◆ YOUR INSTRUCTIONS ◆
Reproduce word for word the line that contains "a bitmap. -/" and every line after it to the end of the records, with nothing else added.

Records from a data collection:
/-- Every frame of an entry set free; `ix` + 1 marks frames whose scrub retires the entry, 0 none (R336). -/
def freePages (ix mark : Nat) (s : State) : State :=
  let e := entryOf s ix
  let s1 := e.pages.foldl (fun t p => freePage e.ptn mark p t) s
  let s2 := modEntry ix (fun x => { x with pages := [], tpages := [], tblk := 0, mxn := 0, mxf := [], sff := [], mpages := [],
                                           ptroot := 0, mroot := 0 }) s1
  { s2 with kv := { s2.kv with plan := tmapv [] (fun l => l.filter (·.index != ix)) s2.kv.plan
                               filled := tmapv [] (fun l => l.filter (·.index != ix)) s2.kv.filled } }

/-! ## Page tables written by the scheduler core (R272, R273, R294) -/

/-- A new 4 KiB table block of an entry: its table pointer. -/
def newBlock (ix : Nat) (s : State) : Nat × State :=
  let e := entryOf s ix
  let r := if e.tblk % 16 = 0 then
      let k := takePages ix 1 s
      (k.1, modEntry ix (fun x => { x with tpages := x.tpages ++ [k.1] }) k.2)
    else (nth 0 e.tpages (e.tblk / 16), s)
  (r.1 * 16 + e.tblk % 16, modEntry ix (fun x => { x with tblk := x.tblk + 1 }) r.2)

/-- Frame and offset of a table block. -/
def blockAt (s : State) (ptn ptr : Nat) : Nat × Nat := ((frameOf s ptn (ptr / 16)).getD 0, ptr % 16 * 4096)

/-- The 8-byte entry at `off` of a table block: if it is not valid, a new block is made and named there, on every die. -/
def ensureEntry (ix ptr off : Nat) (s : State) : Nat × State :=
  let ptn := (entryOf s ix).ptn
  let (f, o) := blockAt s ptn ptr
  let e := nearNat s (nearAddr 0 f (o + off)) 8
  if bitOf e 32 then (e % 2 ^ 32, s)
  else
    let p := newBlock ix s
    (p.1, nearAll f (o + off) (leBytes (p.1 + 2 ^ 32) 8) p.2)

/-- The first 16 bytes of a leaf entry. -/
def leafHead (frame fmt half sframe sslot : Nat) : List Byte :=
  leBytes (frame % 2 ^ 28 + 2 ^ 28 + fmt * 2 ^ 29 + half * 2 ^ 30) 4 ++ leBytes 0 4 ++ leBytes sframe 4 ++ leBytes sslot 4

/-- The page that holds the next MXFP4 page's elements: a new one for every second of them (R297). -/
def dataPage (ix : Nat) (e : Entry) (s : State) : Nat × State :=
  if e.mxn % 2 = 0 then
    let k := takePages ix 1 s
    (k.1, modEntry ix (fun x => { x with mxf := x.mxf ++ [k.1] }) k.2)
  else (nth 0 e.mxf (e.mxn / 2), s)

/-- The page that holds its scales: a new one for every 32nd. -/
def scalePage (ix : Nat) (e : Entry) (s : State) : Nat × State :=
  if e.mxn % 32 = 0 then
    let k := takePages ix 1 s
    (k.1, modEntry ix (fun x => { x with sff := x.sff ++ [k.1] }) k.2)
  else (nth 0 e.sff (e.mxn / 32), s)

/-- A page frame for an entry in its format: frame, half, scale frame and scale slot. -/
def newPage (ix : Nat) (s : State) : (Nat × Nat × Nat × Nat) × State :=
  let e := entryOf s ix
  if e.kvfmt = 0 then
    let k := takePages ix 1 s
    ((k.1, 0, 0, 0), k.2)
  else
    let n := e.mxn
    let a := dataPage ix e s
    let c := scalePage ix e a.2
    ((a.1, n % 2, c.1, n % 32), modEntry ix (fun x => { x with mxn := x.mxn + 1 }) c.2)

/-- The root block of an entry's page table. -/
def ensureRoot (ix : Nat) (s : State) : State :=
  if (entryOf s ix).tblk = 0 then
    let (p, t) := newBlock ix s
    modEntry ix (fun x => { x with ptroot := p / 16 }) t
  else s

/-- Page `j` of a layer of an entry, taken from the reservation when it is first to be written (R294). -/
def ensurePage (ix layer j : Nat) (s : State) : State :=
  let s0 := ensureRoot ix s
  let (dir, s1) := ensureEntry ix ((entryOf s0 ix).ptroot * 16) (8 * (layer / 8)) s0
  let (leaf, s2) := ensureEntry ix dir (8 * (j / 8)) s1
  let (f, o) := blockAt s2 (entryOf s2 ix).ptn leaf
  let off := o + 64 * (layer % 8 * 8 + j % 8)
  if bitOf (nearNat s2 (nearAddr 0 f off) 4) 28 then s2
  else
    let (p, s3) := newPage ix s2
    nearAll f off (leafHead p.1 (entryOf s3 ix).kvfmt p.2.1 p.2.2.1 p.2.2.2) s3

/-- Pages of the slots from `lo` to below `hi` on a list of layers. -/
def ensureSlots (ix : Nat) (layers : List Nat) (lo hi : Nat) (s : State) : State :=
  layers.foldl (fun t l =>
    ((List.range (ceilDiv hi 256)).filter fun j => decide (lo / 256 ≤ j)).foldl (fun u j => ensurePage ix l j u) t) s

/-- Layers of a bundle's page tables. -/
def mainLayerList (b : Bundle) : List Nat := List.range (mainLayers b)
def sketchLayerList (b : Bundle) : List Nat := if b.sketch then (List.range 8).map (120 + ·) else []

/-! ## Masks written by the scheduler core (R289, R290) -/

/-- Writes a mask area into the mask pages of an entry, every die alike; pages are taken as it needs them. -/
def writeMask (ix : Nat) (area : List Byte) (s : State) : State :=
  let n := ceilDiv area.length 65536
  let e := entryOf s ix
  let s1 := if e.mpages.length < n then
      let (k, t) := takePages ix n s
      modEntry ix (fun x => { x with mpages := (List.range n).map (k + ·), mroot := k }) t
    else s
  let e1 := entryOf s1 ix
  (e1.mpages.zipIdx).foldl (fun t p => match frameOf t e1.ptn p.1 with
    | some f => nearAll f 0 ((area.drop (65536 * p.2)).take 65536) t
    | none => t) s1

/-- The header of a mask area. -/
def maskHead (nrow nblk base bmoff : Nat) : List Byte := padTo 64 (leBytes (nrow + nblk * 1024) 4 ++ leBytes base 4 ++ leBytes bmoff 4)

/-- The part of a host's mask area for a chunk of `n` rows from row `r0`: its rows move up, its bitmaps stay where they are. -/
def chunkMask (area : List Byte) (r0 n : Nat) : List Byte :=
  let w := leNat (area.take 4)
  let head := leBytes (n + w / 1024 * 1024) 4 ++ (area.drop 4).take 60
  head ++ (area.drop (64 + 256 * r0)).take (256 * n) ++ area.drop (64 + 256 * n)

/-- Ancestors of a node, itself included. -/
def ancestors (parent : List Nat) (p : Nat) : Nat → List Nat
  | 0 => [p]
  | n + 1 => if p = 0 then [0] else p :: ancestors parent (nth 0 parent p) n

/-- One bitmap block of a tree pass: slots before the pass, and the slots of a node's ancestors. -/
def treeBlock (ctx : Nat) (anc : List Nat) (j : Nat) : List Byte :=
  (List.range 32).map fun k => BitVec.ofNat 8 (maskOf 8 fun b =>
    let slot := 256 * j + 8 * k + b
    decide (slot < ctx) || anc.any fun a => ctx + a == slot)

/-- The mask area of a tree pass (R290, R314): every block from the context's last on is coded by a bitmap. -/
def treeMask (ctx w : Nat) (parent : List Nat) : List Byte :=
  let base := ctx / 256
  let n := (ctx + w - 1) / 256 - base + 1
  let row (r : Nat) : List Byte := padTo 256 (padTo 128 ((List.range 128).map fun x => BitVec.ofNat 8
    ((List.range 4).foldl (fun a y => a + (if 4 * x + y < n then 2 * 4 ^ y else 0)) 0)) ++ leBytes (r * n) 4)
  maskHead w n base (2 + 8 * w) ++ (List.range w).flatMap row
    ++ (List.range w).flatMap fun r => (List.range n).flatMap fun b => treeBlock ctx (ancestors parent r 8) (base + b)

/-! ## Pages to and from the far tier (R296) -/

/-- The bytes of a page over the eight dies: FILL apart, its scales and its head slices' rows. -/
def pageImage (s : State) (ptn root layer j : Nat) : List Byte :=
  (List.range 8).flatMap fun n => match walkPage s n ptn root layer j with
    | .at p => rdBytes s.kv.near (p.addr + 16) 32 ++
        (List.range 8).flatMap fun u => [0, 1].flatMap fun k => (List.range 256).flatMap fun t =>
          rdBytes s.kv.near (nearAddr n p.frame (elemOff p u k t 0)) (if p.mx then 64 else 128)
            ++ (if p.mx then rdBytes s.kv.near (mxScaleAddr n p u k t 0) 4 else [])
    | .fault _ => []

◆ RESPONSE TO THE EXERCISE ◆
/-- The mask area of a tree pass (R290, R314): every block from the context's last on is coded by a bitmap. -/
def treeMask (ctx w : Nat) (parent : List Nat) : List Byte :=
  let base := ctx / 256
  let n := (ctx + w - 1) / 256 - base + 1
  let row (r : Nat) : List Byte := padTo 256 (padTo 128 ((List.range 128).map fun x => BitVec.ofNat 8
    ((List.range 4).foldl (fun a y => a + (if 4 * x + y < n then 2 * 4 ^ y else 0)) 0)) ++ leBytes (r * n) 4)
  maskHead w n base (2 + 8 * w) ++ (List.range w).flatMap row
    ++ (List.range w).flatMap fun r => (List.range n).flatMap fun b => treeBlock ctx (ancestors parent r 8) (base + b)

/-! ## Pages to and from the far tier (R296) -/

/-- The bytes of a page over the eight dies: FILL apart, its scales and its head slices' rows. -/
def pageImage (s : State) (ptn root layer j : Nat) : List Byte :=
  (List.range 8).flatMap fun n => match walkPage s n ptn root layer j with
    | .at p => rdBytes s.kv.near (p.addr + 16) 32 ++
        (List.range 8).flatMap fun u => [0, 1].flatMap fun k => (List.range 256).flatMap fun t =>
          rdBytes s.kv.near (nearAddr n p.frame (elemOff p u k t 0)) (if p.mx then 64 else 128)
            ++ (if p.mx then rdBytes s.kv.near (mxScaleAddr n p u k t 0) 4 else [])
    | .fault _ => []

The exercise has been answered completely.